Ori Gersht

About the artist

Ori Gersht
Ori Gersht

'The series calls into question our familiarity with our own natural habitat, pointing out the gulf between the sky that we believe we know, and that of the photographs: a gap between the mechanical, attentive and un-assumptive vision of the camera, and the presumptive and subjective vision of the human eye.’

Ori Gersht’s work is concerned with the relationships between history, memory and landscape. He often adopts a poetic, metaphorical approach to explore the difficulties of visually representing conflict and violent events or histories. Gersht approaches this challenge not simply through his choice of imagery, but by pushing the technical limitations of photography, questioning its claim to truth.
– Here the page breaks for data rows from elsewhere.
-- ==== Sys2Proof/Machine/FabricRecv.lean ====
section
/-! DEFINITION. The source side's answers: acknowledgements, refusals, responses and their continuations, refill requests, and the
host translation agent (R142, R143, R146, R150, R151, R171, R172, R230). -/

namespace Sys2Proof.Machine

/-! ### What every arrival meets first (R136, R137, R153, R156) -/

/-- The class and the payload lengths of a kind (R137); none for a kind that no receiver knows. -/
def kindRule (k : BitVec 8) : Option (Nat × Nat × Nat) :=
  [(kRdreq, 1, 0, 0), (kRdrsp, 3, 1, 4), (kWr, 2, 1, 5), (kAtomreq, 2, 1, 1), (kAtomrsp, 3, 1, 1), (kPuts, 2, 1, 5),
   (kGetreq, 1, 0, 0), (kGetrsp, 3, 1, 4), (kMstage, 2, 1, 5), (kMclose, 1, 1, 1), (kXlreq, 1, 1, 1), (kXlrsp, 1, 1, 1),
   (kXlinv, 1, 1, 1), (kAck, 0, 0, 0), (kNack, 0, 0, 0), (kRefillreq, 0, 0, 0)].find? (fun e => e.1 == k) |>.map (·.2)

/-- A reserved bit of a mask flit is set (R136). -/
def maskBits (p : Packet) : Bool := p.masked && !p.trim && bitsAt (p.payload.headD 0).toNat 256 256 != 0

/-- The same before a seal is opened: the bits of a sealed flit are ciphertext. -/
def maskReserved (p : Packet) : Bool := !p.sealed && maskBits p

/-- A packet that the endpoint discards: a reserved bit, an unknown kind, a wrong class or length, another node's number, a
translation packet that is not the host's (R136, R137, R172). -/
def badFrame (s : State) (p : Packet) : Bool :=
  p.reservedSet || maskReserved p || p.dst != s.fabric.node ||
    (match kindRule p.kind with
      | none => true
      | some (c, lo, hi) =>
        if p.trim then c < 2 || p.cls != 0
        else p.cls.toNat != c || p.payload.length != p.len.toNat || p.len.toNat < lo || hi < p.len.toNat) ||
    ((p.kind == kXlreq || p.kind == kXlrsp || p.kind == kXlinv) && !(s.device.hostV && p.src == s.device.hostNode))

/-- A discarded packet is counted (R210). -/
def discard (s : State) : State := bumpCounter s 6 1

/-- A packet that asks for something: it is answered under a tombstone (R153). -/
def asks (p : Packet) : Bool :=
  (isRequest p || p.kind == kXlinv || p.kind == kWr || p.kind == kAtomreq || p.kind == kPuts || p.kind == kMstage) && !p.refill

/-- A packet that names a polder under a tombstone is absorbed (R153). -/
def absorbPacket (s : State) (p : Packet) : State :=
  let s := bumpCounter s 9 1
  if asks p then sendAnswer s p (answerOf p kNack stTomb) else s

/-- The receive window of a packet's stream; a skim counts in the class of its packet. -/
def windowKey (p : Packet) : Nat := streamKey p.src.toNat p.plane.toNat (if p.trim then ((kindRule p.kind).map (·.1)).getD 2 else p.cls.toNat)
def rxOf (s : State) (p : Packet) : RxWindow := lookD s.fabric.windows (windowKey p) {}
def setRx (s : State) (p : Packet) (w : RxWindow) : State := onFabric s (fun f => { f with windows := put f.windows (windowKey p) w })

/-- NEXT passes the tags received ahead of it. -/
def advanceNext (w : RxWindow) : Nat → RxWindow
  | 0 => w
  | n + 1 =>
    if w.early.contains w.next then advanceNext { w with next := w.next + 1, early := w.early.filter (· != w.next) } n else w

/-- A packet or skim is received (R141). -/
def receive (s : State) (p : Packet) : State :=
  let w := rxOf s p
  setRx s p (advanceNext { w with early := w.early ++ [p.stag] } (w.early.length + 1))

/-- A tag already received (R141). -/
def wasReceived (w : RxWindow) (t : BitVec 12) : Bool := tagBefore t w.next || w.early.contains t

/-- A sealed payload is opened: `none` when its tag does not verify (R156). -/
def openSeal (s : State) (p : Packet) : Option Packet :=
  if !p.sealed || p.trim then some p
  else
    match (polderOf s p.polder.toNat).flowKey with
    | none => none
    | some key =>
      (Config.gcmOpen key p.sealCtr (sealHeader p) p.payload p.sealTag).map (fun fl => { p with payload := fl })

/-- A replayed sealed packet (R156). -/
def isReplay (s : State) (p : Packet) : Bool := p.sealed && !p.refill && !p.resend && wasReceived (rxOf s p) p.stag

/-- Every arrival of a kind: malformed, absorbed, replayed or unsealable packets go no further. The NACK SEAL of a response names its tag like
that of a class-2 packet, and its responder, which retains no response, ignores it: DESIGN CHOICE, log 32. -/
def arrivePacket (s : State) (p : Packet) (kind : BitVec 8) (f : State → Packet → State) : State :=
  if p.kind != kind || badFrame s p then discard s
  else if (polderOf s p.polder.toNat).tomb.isSome then absorbPacket s p
  else if isReplay s p then s
  else
    match openSeal s p with
    | none => sendAnswer s p (answerOf p kNack stSeal)
    | some q => if maskBits q then discard s else f (if q.cls == 3 || ((kindRule q.kind).map (·.1)) == some 3 then receive s q else s) q

/-- MALFORMED_PACKET (R136, R137, R172). -/
def execMalformedPacket (p : Packet) (s : State) : Out := .next (if badFrame s p then discard s else s)

/-! ### Marks (R158, R208) -/

/-- A marked answer or response marks the running interval of its polder at the port it came in by. -/
def noteMark (s : State) (p : Packet) : State :=
  if p.cm then onPolder s p.polder.toNat (fun x => { x with marked := put x.marked (4 * p.inDie.toNat + p.plane.toNat) true }) else s

/-! ### Records of fabric accesses (R131, R143) -/

/-- The cause and subcode of a NACK status (R143). -/
def nackCause (st : BitVec 8) : Nat × Nat :=
  if st == stTag then (causeTag, st.toNat)
  else if 0x11 ≤ st.toNat && st.toNat ≤ 0x15 then (causeMerge, st.toNat - 0x10)
  else (causeFabric, st.toNat)

/-- The address that a packet named. -/
def fabricVa (p : Packet) : Word := BitVec.ofNat 64 (12 * 2 ^ 60 + p.tag.toNat * 2 ^ 56 + p.dst.toNat * 2 ^ 42 + p.off.toNat)

/-- The accesses that a packet carries: those of its line, or that of its lane for an atomic. -/
def packetAccs (p : Packet) (accs : List LaneAcc) : List LaneAcc :=
  if p.kind == kAtomreq then accs.filter (fun a => a.lane == p.lane.toNat && a.va == fabricVa p)
  else accs.filter (fun a => taggedLine a.va == taggedLine (fabricVa p))

/-- ACC of a packet's kind. -/
def packetAcc (p : Packet) : Nat :=
  if p.kind == kRdreq || p.kind == kGetreq then 1 else if p.kind == kAtomreq || p.kind == kMstage || p.kind == kMclose then 4 else 2

/-- A KIND 3 TAG record: the access was performed, and its tag did not match (R143). -/
def tagRecord (s : State) (k n : Nat) (p : Packet) (accs : List LaneAcc) : State :=
  let o := opOf s k n
  let s := onCtx s p.ctx.toNat (fun x => { x with tagReported := satAdd x.tagReported (max 1 ((accs.map (·.lane)).eraseDups).length) })
  reportCtx s
    { cause := causeTag, kind := 3, ctx := p.ctx.toNat, polder := p.polder.toNat, acc := packetAcc p, pc := (o.map (·.pc)).getD 0,
      addr := lowestVa accs (fabricVa p), lanes := maskOfLanes (accs.map (·.lane)), core := k, team := (o.map (·.team)).getD 0,
      group := (o.map (·.gid)).getD 0 }

/-! ### Continuations (R143) -/

/-- The entry that an answer or response names, when its generation matches. -/
def contOf (s : State) (p : Packet) : Option (Nat × Nat × Continuation) :=
  let k := p.rcore.toNat
  match look (coreOf s k).conts p.cont.toNat with
  | some x => if k < coreCount && x.used && x.gen == p.gen && x.dst == p.src then some (k, p.cont.toNat, x) else none
  | none => none

/-- Requests are given up: they are no longer retained, nor do they wait at a port (R142). -/
def dropRequests (s : State) (p : Packet → Nat → Bool) : State :=
  onFabric s (fun f => { f with
    retained := f.retained.filter (fun r => !p r.pkt r.core)
    ports := f.ports.map (fun e => (e.1, { e.2 with waiting := e.2.waiting.filter (fun w => !p w.1 w.2.1) })) })

/-- The entry is freed, its generation advances, and the request it kept is given up. -/
def endCont (s : State) (k e : Nat) : State :=
  let x := lookD (coreOf s k).conts e {}
  let s := onCore s k (fun c => { c with conts := put c.conts e (freeCont x) })
  dropRequests s (fun p core => isRequest p && p.kind != kXlreq && core == k && p.cont.toNat == e && p.gen == x.gen)

/-- The value of an access in a line's flits. -/
def lineValue (fl : List (BitVec 512)) (a : LaneAcc) : Word :=
  loadValue a (bitsAt (fl.getD (lineOff a.va / 64) 0).toNat (8 * (lineOff a.va % 64)) (8 * a.n))

/-- All ones for each access. -/
def onesFor (accs : List LaneAcc) : List (LaneAcc × Word) := accs.map (fun a => (a, BitVec.allOnes 64))

/-- A remote read has some of its lanes served; with none left its entry is ready and its flag retires (R26, R369). -/
def served (s : State) (k n : Nat) (gone : List LaneAcc) : State :=
  match opOf s k n with
  | none => s
  | some o =>
    match o.kind with
    | .remoteRead getf accs =>
      let rest := accs.filter (fun a => !gone.contains a)
      if rest.isEmpty then onGroup (finishOp s k n) o.uid o.gid (fun g => readyRemote g n)
      else onOp s k n (fun o => { o with kind := .remoteRead getf rest })
    | .remoteAtomic op t accs =>
      let rest := accs.filter (fun a => !gone.contains a)
      if rest.isEmpty then finishOp s k n else onOp s k n (fun o => { o with kind := .remoteAtomic op t rest, tracker := o.tracker - 1 })
    | _ => s

/-- The lanes that a continuation serves of its operation. -/
def contAccs (o : Op) (x : Continuation) : List LaneAcc :=
  match o.kind with
  | .remoteRead _ accs => accs.filter (fun a => x.lanes.contains a)
  | .remoteAtomic _ _ accs => accs.filter (fun a => x.lanes.contains a)
  | _ => []

/-- A response of a kind reaches its continuation; a trimmed one is reissued once (R143, R151). -/
def respondTo (s : State) (p : Packet) : State :=
  match contOf s p with
  | none => s
  | some (k, e, x) =>
    match opOf s k x.op with
    | none => s
    | some o =>
      let fits := match o.kind with
        | .remoteRead getf _ => p.kind == (if getf then kGetrsp else kRdrsp)
        | .remoteAtomic .. => p.kind == kAtomrsp
        | _ => false
      if !fits then s
      else if p.trim then onCore s k (fun c => { c with conts := alter c.conts e (fun x => { x with skimmed := !x.reissued }) })
      else
        let accs := contAccs o x
        let vs := accs.map (fun a => (a, match o.kind with
          | .remoteAtomic .. => BitVec.ofNat 64 (bitsAt (p.payload.headD 0).toNat 0 (8 * a.n))
          | _ => lineValue p.payload a))
        let s := if p.status == stTag then tagRecord s k x.op { p with dst := p.src, kind := if p.kind == kAtomrsp then kAtomreq else kRdreq } accs else s
        let s := deliver s x.op o vs
        served (endCont s k e) k x.op accs

/-- A response arrives: its mark, whatever becomes of it (R208), and its lanes. -/
def takeResponse (s : State) (p : Packet) : State := respondTo (noteMark s p) p

/-- RDRSP, GETRSP, ATOMRSP (R143). -/
def execRdrsp (p : Packet) (s : State) : Out := .next (arrivePacket s p kRdrsp takeResponse)
def execGetrsp (p : Packet) (s : State) : Out := .next (arrivePacket s p kGetrsp takeResponse)
def execAtomrsp (p : Packet) (s : State) : Out := .next (arrivePacket s p kAtomrsp takeResponse)

/-- CONTINUATION_TIMEOUT (R143): all ones, and the FSTAT bit of the instruction; an MCLOSE that is never answered frees its entry,
and its lanes go on. -/
def execContinuationTimeout (k : BitVec 9) (entry : BitVec 10) (s : State) : Out :=
  .next (
    let kk := k.toNat
    let e := entry.toNat
    let x := lookD (coreOf s kk).conts e {}
    if !x.used || (coreOf s kk).ccyc.toNat < x.sent.toNat + x.limit then s
    else
      match opOf s kk x.op with
      | none => endCont s kk e
      | some o =>
        let accs := contAccs o x
        let bit : BitVec 4 := match o.kind with
          | .remoteRead false _ => 1
          | .remoteRead true _ => 2
          | .remoteAtomic .. => 4
          | _ => 0
        let s := onTeam (deliver s x.op o (onesFor accs)) o.uid (fun t => { t with fstat := t.fstat ||| bit })
        let s := endCont s kk e
        match o.kind with
        | .remoteClose _ => finishOp s kk x.op
        | _ => served s kk x.op accs)

/-! ### Answers to class-2 packets (R142, R143, R150) -/

/-- The retained packet that an answer keyed by STAG names. -/
def retainedFor (s : State) (p : Packet) : Option Retained :=
  s.fabric.retained.find? (fun r => r.pkt.cls == 2 && r.pkt.dst == p.src && r.pkt.plane == p.plane && r.pkt.stag == p.stag)

def dropRetained (s : State) (r : Retained) : State := onFabric s (fun f => { f with retained := f.retained.erase r })

/-- A stage packet is answered: its line leaves the stage. -/
def stageAnswered (s : State) (k n : Nat) (p : Packet) : State :=
  stageEnd (onOp s k n (fun o => match o.kind with
    | .stage a b c es r =>
      { o with kind := .stage a b c es (r.filter (fun x => BitVec.ofNat 64 x.1 != taggedLine (fabricVa p))), tracker := o.tracker - 1 }
    | _ => o)) k n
Frequently referencing art history, Gersht's imagery is uncannily beautiful; the viewer is visually seduced before being confronted with darker and more complex themes, presenting a compulsive tension between beauty, violence and other troubling aspects within human society . This has included an exploration of his own family’s experiences during the Holocaust, a series of post-conflict landscapes in Bosnia and a celebrated trilogy of slow-motion films in which traditional still lives explode on screen.

Gersht’s Rear Windowseries was developed over a period of two years; taking photographs from the same window in his flat. Shot without filters or other manipulation, they record dramatic skies above London and explore the optical effects that the heavily polluted atmosphere of the city has on the sky above, using the sky as a canvas for his experiments with the physical properties of photography.